#### [WHAT YOU ARE ASKED TO DO]
From the records below, set down exactly the lines starting with the line that contains "and flits of a saved cabinet. -/" and going on through the line that contains "size := Config.vfImageSize". Nothing else is wanted.

[TASK INPUT]

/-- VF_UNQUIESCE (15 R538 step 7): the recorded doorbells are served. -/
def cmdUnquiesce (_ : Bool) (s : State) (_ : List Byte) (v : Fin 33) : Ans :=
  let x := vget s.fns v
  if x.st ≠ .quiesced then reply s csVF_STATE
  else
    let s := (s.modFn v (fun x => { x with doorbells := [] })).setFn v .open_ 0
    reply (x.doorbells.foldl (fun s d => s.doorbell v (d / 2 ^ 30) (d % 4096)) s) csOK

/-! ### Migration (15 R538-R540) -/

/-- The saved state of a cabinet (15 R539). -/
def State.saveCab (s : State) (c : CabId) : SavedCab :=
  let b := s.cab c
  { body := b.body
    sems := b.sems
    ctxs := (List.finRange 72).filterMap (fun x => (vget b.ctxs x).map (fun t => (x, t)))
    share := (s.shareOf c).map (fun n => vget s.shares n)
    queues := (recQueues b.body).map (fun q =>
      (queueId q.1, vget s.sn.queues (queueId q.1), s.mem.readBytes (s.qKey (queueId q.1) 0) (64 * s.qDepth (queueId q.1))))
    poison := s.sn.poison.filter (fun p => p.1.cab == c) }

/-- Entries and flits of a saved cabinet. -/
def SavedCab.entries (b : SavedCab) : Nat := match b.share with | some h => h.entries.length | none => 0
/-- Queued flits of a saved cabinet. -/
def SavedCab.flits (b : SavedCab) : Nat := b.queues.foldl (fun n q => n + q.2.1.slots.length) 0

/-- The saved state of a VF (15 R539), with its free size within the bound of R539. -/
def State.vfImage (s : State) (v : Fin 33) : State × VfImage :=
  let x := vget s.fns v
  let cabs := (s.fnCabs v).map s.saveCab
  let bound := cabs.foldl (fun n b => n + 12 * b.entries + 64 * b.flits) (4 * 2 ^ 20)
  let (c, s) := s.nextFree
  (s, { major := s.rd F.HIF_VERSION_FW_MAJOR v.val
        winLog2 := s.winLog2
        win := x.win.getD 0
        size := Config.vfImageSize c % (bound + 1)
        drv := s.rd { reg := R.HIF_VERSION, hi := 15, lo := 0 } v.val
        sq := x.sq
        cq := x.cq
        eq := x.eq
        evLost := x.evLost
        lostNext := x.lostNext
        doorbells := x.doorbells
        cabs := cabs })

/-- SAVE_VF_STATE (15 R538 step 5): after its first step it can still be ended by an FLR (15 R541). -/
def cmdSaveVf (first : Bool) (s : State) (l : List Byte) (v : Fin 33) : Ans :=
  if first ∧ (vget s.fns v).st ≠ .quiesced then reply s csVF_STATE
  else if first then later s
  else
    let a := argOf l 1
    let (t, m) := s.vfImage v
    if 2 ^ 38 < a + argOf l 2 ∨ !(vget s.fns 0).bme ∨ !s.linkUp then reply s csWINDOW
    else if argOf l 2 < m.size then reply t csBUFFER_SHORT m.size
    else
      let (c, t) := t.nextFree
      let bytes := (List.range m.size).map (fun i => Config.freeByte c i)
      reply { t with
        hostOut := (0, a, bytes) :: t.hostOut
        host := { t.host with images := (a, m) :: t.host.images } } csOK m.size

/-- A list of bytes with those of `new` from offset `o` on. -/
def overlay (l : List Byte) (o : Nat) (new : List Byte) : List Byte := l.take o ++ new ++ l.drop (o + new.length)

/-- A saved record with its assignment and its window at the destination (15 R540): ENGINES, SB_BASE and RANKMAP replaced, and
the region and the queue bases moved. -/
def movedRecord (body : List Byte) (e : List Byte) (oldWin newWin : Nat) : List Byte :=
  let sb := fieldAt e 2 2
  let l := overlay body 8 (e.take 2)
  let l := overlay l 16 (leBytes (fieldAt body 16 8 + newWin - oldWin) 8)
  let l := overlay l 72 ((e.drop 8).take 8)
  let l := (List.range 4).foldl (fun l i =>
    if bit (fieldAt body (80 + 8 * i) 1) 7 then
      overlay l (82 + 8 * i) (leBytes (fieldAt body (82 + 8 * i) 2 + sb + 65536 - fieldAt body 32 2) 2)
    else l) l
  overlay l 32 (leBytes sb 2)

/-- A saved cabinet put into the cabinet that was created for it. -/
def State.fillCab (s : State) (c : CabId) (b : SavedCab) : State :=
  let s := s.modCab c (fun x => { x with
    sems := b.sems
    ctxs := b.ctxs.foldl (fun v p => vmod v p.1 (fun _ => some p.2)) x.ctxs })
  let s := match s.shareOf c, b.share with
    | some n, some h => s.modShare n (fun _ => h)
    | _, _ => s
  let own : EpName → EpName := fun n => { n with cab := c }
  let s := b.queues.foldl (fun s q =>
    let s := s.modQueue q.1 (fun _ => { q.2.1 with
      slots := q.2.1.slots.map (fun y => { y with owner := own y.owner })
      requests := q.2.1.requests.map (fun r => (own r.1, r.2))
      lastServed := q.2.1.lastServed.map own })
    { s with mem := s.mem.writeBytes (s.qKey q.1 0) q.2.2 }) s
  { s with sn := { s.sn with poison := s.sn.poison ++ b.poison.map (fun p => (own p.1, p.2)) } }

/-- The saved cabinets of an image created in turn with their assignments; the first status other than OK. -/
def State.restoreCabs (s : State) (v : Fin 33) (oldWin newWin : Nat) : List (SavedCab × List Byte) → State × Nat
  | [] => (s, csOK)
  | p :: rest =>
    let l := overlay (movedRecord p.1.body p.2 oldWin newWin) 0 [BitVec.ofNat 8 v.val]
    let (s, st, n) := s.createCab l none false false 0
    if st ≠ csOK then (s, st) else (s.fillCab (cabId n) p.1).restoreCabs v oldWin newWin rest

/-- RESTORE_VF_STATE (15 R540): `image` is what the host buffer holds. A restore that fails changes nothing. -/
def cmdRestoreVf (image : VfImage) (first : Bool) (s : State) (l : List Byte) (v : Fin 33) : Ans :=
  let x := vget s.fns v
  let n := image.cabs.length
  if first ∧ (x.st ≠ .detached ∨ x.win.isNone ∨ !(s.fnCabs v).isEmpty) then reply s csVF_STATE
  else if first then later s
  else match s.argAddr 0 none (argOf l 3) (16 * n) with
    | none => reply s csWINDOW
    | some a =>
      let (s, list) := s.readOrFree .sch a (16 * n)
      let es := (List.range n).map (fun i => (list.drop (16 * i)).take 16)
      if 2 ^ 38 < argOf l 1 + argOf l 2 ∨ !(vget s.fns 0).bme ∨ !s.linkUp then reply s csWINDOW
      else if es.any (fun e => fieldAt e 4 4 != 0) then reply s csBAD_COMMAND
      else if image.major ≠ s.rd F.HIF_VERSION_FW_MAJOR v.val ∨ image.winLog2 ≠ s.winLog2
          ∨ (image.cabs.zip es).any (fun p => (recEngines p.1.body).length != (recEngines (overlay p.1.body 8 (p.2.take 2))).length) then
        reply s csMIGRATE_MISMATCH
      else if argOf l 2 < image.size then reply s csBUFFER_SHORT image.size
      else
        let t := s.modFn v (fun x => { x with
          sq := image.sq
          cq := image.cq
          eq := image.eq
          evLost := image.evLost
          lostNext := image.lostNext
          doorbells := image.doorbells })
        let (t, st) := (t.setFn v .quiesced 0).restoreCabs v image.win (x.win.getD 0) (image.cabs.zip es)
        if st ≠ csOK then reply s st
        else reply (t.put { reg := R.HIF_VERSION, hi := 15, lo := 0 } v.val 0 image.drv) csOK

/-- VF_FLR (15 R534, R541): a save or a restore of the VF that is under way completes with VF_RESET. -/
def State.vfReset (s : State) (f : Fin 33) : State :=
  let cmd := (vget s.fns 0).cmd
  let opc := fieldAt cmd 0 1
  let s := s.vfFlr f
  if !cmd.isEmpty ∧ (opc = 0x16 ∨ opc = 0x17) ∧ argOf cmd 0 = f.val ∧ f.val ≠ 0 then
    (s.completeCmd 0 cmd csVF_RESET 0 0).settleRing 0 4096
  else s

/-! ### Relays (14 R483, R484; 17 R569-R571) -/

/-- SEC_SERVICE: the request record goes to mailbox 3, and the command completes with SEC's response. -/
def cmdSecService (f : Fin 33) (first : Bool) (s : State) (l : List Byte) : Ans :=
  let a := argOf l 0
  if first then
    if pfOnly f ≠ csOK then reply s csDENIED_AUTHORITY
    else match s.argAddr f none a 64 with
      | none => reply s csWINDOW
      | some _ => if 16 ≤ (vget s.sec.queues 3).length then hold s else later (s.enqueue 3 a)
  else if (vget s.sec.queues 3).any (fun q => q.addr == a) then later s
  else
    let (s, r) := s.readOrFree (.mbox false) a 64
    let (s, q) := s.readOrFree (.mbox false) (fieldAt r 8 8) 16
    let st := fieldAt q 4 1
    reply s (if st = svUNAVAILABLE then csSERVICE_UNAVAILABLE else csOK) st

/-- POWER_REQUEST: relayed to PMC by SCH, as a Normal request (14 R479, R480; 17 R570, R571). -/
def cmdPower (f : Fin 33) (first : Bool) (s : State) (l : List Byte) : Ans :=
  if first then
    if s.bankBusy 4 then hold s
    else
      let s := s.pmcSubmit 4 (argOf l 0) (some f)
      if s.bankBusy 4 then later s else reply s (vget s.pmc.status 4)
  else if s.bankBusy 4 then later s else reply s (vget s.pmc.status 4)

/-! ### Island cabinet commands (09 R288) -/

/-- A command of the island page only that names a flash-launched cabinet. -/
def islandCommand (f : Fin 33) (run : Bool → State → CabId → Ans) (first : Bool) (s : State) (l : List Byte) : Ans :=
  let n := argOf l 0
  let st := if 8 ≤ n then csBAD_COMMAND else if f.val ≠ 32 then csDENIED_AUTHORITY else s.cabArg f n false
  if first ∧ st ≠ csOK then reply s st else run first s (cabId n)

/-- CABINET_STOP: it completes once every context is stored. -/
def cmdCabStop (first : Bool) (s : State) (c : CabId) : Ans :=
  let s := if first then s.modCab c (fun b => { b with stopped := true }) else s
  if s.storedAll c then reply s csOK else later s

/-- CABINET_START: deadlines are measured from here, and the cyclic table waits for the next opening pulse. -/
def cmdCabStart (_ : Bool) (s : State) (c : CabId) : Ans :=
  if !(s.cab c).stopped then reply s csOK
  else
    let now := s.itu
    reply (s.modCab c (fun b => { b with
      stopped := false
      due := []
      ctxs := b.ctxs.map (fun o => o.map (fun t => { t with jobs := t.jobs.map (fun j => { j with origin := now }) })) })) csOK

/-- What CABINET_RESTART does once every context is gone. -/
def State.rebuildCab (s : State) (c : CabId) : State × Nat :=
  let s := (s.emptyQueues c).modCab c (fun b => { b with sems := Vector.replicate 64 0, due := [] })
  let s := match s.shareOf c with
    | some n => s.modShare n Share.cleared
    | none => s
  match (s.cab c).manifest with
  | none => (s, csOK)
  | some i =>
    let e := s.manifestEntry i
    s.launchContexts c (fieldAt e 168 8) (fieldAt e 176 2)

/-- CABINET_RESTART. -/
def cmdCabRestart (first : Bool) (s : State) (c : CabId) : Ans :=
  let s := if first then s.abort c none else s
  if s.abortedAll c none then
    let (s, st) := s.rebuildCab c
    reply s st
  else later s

[/TASK INPUT]

#### [WRITTEN REPLY]
/-- Entries and flits of a saved cabinet. -/
def SavedCab.entries (b : SavedCab) : Nat := match b.share with | some h => h.entries.length | none => 0
/-- Queued flits of a saved cabinet. -/
def SavedCab.flits (b : SavedCab) : Nat := b.queues.foldl (fun n q => n + q.2.1.slots.length) 0

/-- The saved state of a VF (15 R539), with its free size within the bound of R539. -/
def State.vfImage (s : State) (v : Fin 33) : State × VfImage :=
  let x := vget s.fns v
  let cabs := (s.fnCabs v).map s.saveCab
  let bound := cabs.foldl (fun n b => n + 12 * b.entries + 64 * b.flits) (4 * 2 ^ 20)
  let (c, s) := s.nextFree
  (s, { major := s.rd F.HIF_VERSION_FW_MAJOR v.val
        winLog2 := s.winLog2
        win := x.win.getD 0
        size := Config.vfImageSize c % (bound + 1)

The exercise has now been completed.